● TASK DIRECTIONS
When you reach the line containing "s.isF F.niFabricStatus_drainBusy 0" in the entries below, start writing out each line exactly, and stop after the line containing "let r := s.injectAt st p".

== Segment start ==

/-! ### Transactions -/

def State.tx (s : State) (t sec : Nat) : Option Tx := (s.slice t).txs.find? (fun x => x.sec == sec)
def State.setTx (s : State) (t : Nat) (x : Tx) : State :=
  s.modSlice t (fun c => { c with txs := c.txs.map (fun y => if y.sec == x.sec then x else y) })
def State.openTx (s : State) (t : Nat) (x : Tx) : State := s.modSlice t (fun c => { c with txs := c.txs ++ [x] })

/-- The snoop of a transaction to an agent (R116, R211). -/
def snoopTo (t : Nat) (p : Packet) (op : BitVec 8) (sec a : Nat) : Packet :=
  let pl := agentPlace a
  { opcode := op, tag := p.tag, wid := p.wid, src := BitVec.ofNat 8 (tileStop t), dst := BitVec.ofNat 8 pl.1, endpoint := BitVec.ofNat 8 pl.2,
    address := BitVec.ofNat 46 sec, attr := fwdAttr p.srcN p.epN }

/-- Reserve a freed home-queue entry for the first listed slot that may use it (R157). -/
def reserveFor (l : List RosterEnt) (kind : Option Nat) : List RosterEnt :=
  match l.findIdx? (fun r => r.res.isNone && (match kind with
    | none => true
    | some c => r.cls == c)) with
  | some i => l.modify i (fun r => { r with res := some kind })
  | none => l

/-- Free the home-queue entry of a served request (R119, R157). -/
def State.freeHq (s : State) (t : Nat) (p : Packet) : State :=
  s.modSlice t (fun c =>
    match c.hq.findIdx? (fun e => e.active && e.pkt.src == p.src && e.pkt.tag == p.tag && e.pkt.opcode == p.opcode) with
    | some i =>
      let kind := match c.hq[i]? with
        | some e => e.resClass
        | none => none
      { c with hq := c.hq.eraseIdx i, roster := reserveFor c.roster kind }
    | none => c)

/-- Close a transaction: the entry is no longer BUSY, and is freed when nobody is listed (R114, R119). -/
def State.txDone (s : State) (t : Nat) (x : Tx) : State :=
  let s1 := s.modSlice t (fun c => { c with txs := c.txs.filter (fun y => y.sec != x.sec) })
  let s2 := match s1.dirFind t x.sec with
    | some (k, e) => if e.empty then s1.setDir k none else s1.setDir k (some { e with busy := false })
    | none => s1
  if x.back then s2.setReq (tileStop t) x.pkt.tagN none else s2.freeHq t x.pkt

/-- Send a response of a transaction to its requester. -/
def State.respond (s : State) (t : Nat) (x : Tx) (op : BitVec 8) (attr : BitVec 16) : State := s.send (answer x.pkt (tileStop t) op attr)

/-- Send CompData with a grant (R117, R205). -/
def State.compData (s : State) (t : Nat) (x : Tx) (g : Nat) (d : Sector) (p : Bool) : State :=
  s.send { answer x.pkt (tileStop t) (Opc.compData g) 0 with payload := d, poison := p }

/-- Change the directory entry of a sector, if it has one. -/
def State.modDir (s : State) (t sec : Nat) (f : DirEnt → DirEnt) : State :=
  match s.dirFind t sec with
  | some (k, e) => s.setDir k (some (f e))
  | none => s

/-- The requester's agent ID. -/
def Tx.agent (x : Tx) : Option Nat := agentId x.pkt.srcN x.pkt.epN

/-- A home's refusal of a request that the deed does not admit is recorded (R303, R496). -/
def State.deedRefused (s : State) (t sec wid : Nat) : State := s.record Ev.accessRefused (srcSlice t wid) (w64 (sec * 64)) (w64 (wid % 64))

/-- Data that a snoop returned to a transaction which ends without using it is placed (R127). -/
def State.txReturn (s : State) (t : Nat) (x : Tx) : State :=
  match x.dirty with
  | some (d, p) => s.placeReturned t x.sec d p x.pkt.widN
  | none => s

== Segment end ==
== Segment start ==

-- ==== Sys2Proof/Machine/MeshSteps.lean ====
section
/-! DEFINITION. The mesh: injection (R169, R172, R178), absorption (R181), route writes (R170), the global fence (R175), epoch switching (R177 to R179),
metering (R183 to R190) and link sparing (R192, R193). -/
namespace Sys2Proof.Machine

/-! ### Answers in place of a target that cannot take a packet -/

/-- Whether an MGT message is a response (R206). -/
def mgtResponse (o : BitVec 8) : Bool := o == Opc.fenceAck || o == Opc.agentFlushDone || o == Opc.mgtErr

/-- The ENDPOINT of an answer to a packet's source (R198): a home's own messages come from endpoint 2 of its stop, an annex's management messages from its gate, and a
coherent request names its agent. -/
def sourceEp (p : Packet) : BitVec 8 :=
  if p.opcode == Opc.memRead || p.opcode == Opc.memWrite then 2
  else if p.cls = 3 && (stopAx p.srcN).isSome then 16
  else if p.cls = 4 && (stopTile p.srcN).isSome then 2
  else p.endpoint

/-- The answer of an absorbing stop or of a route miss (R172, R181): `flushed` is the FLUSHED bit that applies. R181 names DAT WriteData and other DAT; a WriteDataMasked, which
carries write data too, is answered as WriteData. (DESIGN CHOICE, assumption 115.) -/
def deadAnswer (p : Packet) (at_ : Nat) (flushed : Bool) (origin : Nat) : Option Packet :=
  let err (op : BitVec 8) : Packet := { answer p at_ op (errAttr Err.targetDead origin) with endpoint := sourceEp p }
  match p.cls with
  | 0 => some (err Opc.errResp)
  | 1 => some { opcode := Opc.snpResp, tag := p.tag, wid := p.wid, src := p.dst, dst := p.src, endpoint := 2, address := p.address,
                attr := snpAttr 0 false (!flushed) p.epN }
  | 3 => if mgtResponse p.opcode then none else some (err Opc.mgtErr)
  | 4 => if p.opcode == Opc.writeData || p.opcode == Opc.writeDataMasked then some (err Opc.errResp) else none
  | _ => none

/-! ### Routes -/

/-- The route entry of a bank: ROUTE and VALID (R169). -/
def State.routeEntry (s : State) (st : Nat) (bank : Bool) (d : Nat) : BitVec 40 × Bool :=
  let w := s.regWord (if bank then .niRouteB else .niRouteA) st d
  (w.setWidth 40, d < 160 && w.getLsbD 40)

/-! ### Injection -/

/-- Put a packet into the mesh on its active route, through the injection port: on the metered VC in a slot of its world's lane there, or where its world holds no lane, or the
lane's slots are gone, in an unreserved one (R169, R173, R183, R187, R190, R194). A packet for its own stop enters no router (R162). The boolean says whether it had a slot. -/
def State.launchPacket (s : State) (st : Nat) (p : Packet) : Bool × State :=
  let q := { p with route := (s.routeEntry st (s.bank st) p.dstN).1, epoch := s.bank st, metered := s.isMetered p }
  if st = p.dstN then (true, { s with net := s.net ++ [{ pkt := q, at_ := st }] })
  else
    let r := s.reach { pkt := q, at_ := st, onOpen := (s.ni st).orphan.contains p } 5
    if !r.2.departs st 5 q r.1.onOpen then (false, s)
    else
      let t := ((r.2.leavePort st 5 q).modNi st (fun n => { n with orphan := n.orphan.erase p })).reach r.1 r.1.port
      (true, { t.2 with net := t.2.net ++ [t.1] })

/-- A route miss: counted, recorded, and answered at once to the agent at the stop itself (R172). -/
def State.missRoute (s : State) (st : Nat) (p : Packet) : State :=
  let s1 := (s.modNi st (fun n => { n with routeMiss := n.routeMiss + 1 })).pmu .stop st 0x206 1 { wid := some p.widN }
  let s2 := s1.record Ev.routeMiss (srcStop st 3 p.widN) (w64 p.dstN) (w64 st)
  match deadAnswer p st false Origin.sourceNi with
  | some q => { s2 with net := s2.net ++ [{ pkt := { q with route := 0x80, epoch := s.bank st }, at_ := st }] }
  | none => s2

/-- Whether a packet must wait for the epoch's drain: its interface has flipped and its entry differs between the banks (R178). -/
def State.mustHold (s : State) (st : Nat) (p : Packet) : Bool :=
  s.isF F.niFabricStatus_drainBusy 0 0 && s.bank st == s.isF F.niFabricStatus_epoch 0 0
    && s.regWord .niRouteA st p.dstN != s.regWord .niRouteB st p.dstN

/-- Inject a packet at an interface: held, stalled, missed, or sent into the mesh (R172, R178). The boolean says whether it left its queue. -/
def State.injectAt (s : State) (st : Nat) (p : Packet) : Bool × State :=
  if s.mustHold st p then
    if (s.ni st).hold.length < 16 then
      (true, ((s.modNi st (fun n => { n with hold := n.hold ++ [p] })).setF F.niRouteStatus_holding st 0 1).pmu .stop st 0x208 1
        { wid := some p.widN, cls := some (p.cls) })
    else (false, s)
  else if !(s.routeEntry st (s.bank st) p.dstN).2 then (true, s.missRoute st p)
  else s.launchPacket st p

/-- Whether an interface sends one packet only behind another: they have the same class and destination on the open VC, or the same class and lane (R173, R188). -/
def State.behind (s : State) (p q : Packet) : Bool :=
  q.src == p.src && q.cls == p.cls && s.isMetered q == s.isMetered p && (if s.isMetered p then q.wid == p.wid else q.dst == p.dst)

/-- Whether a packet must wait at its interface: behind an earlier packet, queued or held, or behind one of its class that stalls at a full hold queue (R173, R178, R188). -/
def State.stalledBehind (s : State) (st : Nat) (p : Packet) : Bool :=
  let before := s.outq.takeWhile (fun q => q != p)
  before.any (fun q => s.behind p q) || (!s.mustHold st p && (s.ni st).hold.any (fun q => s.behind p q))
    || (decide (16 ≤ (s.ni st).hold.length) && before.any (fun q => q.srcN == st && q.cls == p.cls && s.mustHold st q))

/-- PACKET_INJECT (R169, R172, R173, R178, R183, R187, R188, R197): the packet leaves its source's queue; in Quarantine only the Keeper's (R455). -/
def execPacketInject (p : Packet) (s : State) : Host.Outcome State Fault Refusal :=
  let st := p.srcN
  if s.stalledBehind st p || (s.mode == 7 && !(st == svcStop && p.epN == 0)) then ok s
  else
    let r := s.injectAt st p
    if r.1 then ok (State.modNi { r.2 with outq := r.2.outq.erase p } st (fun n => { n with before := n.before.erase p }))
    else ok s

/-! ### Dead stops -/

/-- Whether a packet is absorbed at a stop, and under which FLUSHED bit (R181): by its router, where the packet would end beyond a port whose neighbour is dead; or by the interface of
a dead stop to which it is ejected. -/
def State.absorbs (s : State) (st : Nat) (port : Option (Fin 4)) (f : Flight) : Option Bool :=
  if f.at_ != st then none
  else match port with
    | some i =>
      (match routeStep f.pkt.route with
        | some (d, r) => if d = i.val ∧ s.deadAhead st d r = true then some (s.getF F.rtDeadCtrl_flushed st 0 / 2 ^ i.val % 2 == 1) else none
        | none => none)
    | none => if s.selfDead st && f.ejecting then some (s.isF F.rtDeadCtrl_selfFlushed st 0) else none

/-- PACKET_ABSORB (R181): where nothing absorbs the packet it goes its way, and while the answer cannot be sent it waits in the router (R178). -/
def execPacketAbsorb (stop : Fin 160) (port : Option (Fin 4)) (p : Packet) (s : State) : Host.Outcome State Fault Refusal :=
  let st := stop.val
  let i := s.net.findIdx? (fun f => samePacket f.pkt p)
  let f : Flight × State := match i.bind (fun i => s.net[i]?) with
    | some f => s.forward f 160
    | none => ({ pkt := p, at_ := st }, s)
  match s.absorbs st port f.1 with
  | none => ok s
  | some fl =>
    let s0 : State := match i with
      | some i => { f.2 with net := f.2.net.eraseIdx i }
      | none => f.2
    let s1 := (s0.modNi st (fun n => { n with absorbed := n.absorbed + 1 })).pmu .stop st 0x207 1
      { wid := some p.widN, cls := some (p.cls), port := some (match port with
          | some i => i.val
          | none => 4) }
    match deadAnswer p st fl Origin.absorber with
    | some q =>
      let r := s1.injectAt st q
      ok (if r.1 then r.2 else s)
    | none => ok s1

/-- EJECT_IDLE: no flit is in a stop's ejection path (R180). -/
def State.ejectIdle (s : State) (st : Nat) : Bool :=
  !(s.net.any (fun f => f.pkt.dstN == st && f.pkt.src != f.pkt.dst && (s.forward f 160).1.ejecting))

== Segment end ==
== Segment start ==

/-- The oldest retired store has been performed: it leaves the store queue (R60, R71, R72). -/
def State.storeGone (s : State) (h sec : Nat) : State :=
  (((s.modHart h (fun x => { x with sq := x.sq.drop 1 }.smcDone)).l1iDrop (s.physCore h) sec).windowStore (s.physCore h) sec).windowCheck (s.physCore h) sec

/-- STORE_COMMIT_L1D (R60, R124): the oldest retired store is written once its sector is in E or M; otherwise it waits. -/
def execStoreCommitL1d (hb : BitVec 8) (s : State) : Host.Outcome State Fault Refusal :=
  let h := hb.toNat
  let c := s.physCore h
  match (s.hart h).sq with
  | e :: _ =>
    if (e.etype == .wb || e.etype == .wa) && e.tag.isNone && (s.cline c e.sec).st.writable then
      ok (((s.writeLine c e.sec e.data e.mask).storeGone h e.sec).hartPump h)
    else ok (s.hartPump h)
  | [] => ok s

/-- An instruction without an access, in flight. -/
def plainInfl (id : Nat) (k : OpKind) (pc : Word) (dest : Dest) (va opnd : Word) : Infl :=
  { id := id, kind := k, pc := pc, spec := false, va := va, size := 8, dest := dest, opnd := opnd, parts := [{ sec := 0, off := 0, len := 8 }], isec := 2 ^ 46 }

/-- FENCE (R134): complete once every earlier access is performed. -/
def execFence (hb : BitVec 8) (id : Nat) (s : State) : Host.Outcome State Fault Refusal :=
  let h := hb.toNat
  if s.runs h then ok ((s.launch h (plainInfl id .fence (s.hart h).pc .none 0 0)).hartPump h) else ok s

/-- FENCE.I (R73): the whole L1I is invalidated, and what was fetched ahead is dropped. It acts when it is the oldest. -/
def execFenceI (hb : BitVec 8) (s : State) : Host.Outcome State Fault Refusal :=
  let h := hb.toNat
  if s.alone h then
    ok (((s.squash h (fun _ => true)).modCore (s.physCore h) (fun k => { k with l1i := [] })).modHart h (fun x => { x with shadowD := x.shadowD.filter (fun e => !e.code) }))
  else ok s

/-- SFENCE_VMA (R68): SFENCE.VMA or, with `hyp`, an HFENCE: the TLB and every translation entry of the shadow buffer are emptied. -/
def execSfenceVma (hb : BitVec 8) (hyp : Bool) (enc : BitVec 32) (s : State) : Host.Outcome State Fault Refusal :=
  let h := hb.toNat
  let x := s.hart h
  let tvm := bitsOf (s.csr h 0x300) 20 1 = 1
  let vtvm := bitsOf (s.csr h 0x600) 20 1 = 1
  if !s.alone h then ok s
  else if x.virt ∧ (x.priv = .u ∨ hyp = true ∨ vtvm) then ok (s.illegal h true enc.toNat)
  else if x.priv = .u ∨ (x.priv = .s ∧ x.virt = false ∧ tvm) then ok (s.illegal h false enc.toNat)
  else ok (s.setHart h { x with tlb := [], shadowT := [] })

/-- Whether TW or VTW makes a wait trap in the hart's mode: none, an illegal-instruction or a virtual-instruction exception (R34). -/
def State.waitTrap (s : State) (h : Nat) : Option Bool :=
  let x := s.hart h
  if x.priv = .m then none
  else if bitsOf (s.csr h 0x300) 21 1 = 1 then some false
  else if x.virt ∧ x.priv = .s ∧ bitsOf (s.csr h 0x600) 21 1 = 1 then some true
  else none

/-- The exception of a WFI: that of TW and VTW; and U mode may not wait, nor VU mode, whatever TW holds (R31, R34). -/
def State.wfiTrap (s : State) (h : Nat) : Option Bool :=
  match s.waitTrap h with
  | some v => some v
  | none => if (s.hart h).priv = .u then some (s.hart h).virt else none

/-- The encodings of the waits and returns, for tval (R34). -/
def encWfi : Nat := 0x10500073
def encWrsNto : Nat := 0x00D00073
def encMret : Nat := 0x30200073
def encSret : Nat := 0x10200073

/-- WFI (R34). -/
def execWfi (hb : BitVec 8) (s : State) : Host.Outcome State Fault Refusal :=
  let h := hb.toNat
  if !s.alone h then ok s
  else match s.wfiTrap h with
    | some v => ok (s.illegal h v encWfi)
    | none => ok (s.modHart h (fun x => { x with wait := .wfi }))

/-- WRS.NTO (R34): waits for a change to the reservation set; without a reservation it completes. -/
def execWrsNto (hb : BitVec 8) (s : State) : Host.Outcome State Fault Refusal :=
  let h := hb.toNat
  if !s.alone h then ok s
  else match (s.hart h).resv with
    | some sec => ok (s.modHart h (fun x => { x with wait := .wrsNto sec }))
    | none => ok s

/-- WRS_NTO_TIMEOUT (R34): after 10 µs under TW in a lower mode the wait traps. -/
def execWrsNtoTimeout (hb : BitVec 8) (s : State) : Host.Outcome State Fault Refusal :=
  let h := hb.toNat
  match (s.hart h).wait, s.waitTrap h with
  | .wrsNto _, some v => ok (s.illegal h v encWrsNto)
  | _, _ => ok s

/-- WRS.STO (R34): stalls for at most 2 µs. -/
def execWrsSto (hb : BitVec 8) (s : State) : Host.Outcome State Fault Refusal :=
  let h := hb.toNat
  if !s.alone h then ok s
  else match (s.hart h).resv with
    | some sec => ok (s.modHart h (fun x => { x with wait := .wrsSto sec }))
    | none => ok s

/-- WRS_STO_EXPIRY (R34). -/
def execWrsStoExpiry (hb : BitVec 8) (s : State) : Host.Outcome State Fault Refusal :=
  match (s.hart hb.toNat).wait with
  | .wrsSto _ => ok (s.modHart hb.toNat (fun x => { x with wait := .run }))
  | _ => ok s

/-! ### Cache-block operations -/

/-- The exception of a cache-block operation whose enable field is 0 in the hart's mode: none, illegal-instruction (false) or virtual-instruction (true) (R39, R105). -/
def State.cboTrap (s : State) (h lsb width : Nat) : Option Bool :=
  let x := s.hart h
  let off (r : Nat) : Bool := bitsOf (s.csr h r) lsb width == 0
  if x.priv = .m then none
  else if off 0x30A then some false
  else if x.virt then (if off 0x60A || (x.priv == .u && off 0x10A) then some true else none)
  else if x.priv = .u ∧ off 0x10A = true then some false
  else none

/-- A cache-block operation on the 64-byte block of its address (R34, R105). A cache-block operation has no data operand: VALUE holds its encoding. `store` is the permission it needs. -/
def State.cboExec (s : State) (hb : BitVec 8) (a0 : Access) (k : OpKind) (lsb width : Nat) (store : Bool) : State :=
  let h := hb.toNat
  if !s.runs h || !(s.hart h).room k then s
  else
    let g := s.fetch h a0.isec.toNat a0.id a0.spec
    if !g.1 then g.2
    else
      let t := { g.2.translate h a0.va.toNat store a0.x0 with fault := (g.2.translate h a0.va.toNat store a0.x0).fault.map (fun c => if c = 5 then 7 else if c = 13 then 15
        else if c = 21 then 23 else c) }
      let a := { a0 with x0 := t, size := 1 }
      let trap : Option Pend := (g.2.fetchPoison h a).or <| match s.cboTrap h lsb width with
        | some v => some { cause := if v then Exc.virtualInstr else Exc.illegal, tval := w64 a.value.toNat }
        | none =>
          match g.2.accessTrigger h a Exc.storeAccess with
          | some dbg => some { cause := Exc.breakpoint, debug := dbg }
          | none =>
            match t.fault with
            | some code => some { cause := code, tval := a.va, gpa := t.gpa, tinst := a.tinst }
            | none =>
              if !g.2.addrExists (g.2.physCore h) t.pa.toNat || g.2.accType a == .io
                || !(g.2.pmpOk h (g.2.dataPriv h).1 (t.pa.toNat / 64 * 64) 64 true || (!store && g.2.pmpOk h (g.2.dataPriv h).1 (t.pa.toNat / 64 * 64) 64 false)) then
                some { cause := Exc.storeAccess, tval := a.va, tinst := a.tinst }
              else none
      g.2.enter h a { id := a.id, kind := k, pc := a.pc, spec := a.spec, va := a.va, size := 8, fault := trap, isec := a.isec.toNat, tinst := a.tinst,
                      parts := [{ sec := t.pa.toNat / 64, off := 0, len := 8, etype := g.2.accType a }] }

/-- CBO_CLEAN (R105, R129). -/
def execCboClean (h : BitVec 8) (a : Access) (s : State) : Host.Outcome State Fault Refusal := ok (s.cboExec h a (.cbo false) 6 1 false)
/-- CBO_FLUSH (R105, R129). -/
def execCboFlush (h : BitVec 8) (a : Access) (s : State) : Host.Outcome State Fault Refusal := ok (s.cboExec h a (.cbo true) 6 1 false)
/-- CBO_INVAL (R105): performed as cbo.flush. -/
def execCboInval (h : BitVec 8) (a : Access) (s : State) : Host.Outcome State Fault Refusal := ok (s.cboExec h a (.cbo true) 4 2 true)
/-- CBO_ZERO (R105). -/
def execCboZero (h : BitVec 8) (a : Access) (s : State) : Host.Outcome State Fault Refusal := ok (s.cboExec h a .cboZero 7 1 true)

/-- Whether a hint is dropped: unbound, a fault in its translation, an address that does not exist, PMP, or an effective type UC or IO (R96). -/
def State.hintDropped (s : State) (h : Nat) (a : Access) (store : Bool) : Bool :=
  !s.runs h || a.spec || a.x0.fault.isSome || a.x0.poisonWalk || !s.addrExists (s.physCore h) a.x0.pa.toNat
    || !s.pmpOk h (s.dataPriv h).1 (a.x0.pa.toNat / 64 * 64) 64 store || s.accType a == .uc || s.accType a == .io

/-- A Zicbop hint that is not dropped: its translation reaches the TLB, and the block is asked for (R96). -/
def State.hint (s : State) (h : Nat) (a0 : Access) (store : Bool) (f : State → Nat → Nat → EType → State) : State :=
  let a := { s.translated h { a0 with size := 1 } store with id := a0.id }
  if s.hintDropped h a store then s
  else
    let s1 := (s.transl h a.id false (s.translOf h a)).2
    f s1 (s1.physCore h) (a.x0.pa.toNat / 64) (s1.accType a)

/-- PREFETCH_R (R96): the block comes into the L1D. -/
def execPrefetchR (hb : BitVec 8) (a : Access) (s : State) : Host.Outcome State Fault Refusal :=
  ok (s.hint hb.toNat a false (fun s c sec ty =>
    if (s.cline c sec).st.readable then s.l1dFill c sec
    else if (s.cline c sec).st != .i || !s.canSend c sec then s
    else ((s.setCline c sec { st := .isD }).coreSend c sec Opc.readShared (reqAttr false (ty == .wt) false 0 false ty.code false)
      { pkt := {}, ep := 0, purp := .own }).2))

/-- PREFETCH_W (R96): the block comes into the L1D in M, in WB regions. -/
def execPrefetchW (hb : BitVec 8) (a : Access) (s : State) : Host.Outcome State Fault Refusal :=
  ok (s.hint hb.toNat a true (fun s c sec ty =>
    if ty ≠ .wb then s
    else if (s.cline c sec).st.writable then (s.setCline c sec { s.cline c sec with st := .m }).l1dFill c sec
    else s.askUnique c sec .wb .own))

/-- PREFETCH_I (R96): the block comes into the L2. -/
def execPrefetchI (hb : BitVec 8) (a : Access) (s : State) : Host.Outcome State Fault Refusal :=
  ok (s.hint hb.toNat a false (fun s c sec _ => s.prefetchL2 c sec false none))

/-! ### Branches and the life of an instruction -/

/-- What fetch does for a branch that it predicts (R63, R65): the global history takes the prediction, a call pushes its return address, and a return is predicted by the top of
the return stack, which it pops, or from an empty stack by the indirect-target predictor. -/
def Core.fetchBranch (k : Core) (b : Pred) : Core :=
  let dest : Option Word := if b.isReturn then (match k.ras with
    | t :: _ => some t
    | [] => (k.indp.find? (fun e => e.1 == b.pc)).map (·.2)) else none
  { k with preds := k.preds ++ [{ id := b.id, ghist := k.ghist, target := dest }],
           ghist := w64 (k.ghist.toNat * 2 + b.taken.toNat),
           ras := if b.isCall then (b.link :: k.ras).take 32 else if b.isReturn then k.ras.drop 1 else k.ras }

== Segment end ==

● YOUR RESPONSE
  s.isF F.niFabricStatus_drainBusy 0 0 && s.bank st == s.isF F.niFabricStatus_epoch 0 0
    && s.regWord .niRouteA st p.dstN != s.regWord .niRouteB st p.dstN

/-- Inject a packet at an interface: held, stalled, missed, or sent into the mesh (R172, R178). The boolean says whether it left its queue. -/
def State.injectAt (s : State) (st : Nat) (p : Packet) : Bool × State :=
  if s.mustHold st p then
    if (s.ni st).hold.length < 16 then
      (true, ((s.modNi st (fun n => { n with hold := n.hold ++ [p] })).setF F.niRouteStatus_holding st 0 1).pmu .stop st 0x208 1
        { wid := some p.widN, cls := some (p.cls) })
    else (false, s)
  else if !(s.routeEntry st (s.bank st) p.dstN).2 then (true, s.missRoute st p)
  else s.launchPacket st p

/-- Whether an interface sends one packet only behind another: they have the same class and destination on the open VC, or the same class and lane (R173, R188). -/
def State.behind (s : State) (p q : Packet) : Bool :=
  q.src == p.src && q.cls == p.cls && s.isMetered q == s.isMetered p && (if s.isMetered p then q.wid == p.wid else q.dst == p.dst)

/-- Whether a packet must wait at its interface: behind an earlier packet, queued or held, or behind one of its class that stalls at a full hold queue (R173, R178, R188). -/
def State.stalledBehind (s : State) (st : Nat) (p : Packet) : Bool :=
  let before := s.outq.takeWhile (fun q => q != p)
  before.any (fun q => s.behind p q) || (!s.mustHold st p && (s.ni st).hold.any (fun q => s.behind p q))
    || (decide (16 ≤ (s.ni st).hold.length) && before.any (fun q => q.srcN == st && q.cls == p.cls && s.mustHold st q))

/-- PACKET_INJECT (R169, R172, R173, R178, R183, R187, R188, R197): the packet leaves its source's queue; in Quarantine only the Keeper's (R455). -/
def execPacketInject (p : Packet) (s : State) : Host.Outcome State Fault Refusal :=
  let st := p.srcN
  if s.stalledBehind st p || (s.mode == 7 && !(st == svcStop && p.epN == 0)) then ok s
  else
    let r := s.injectAt st p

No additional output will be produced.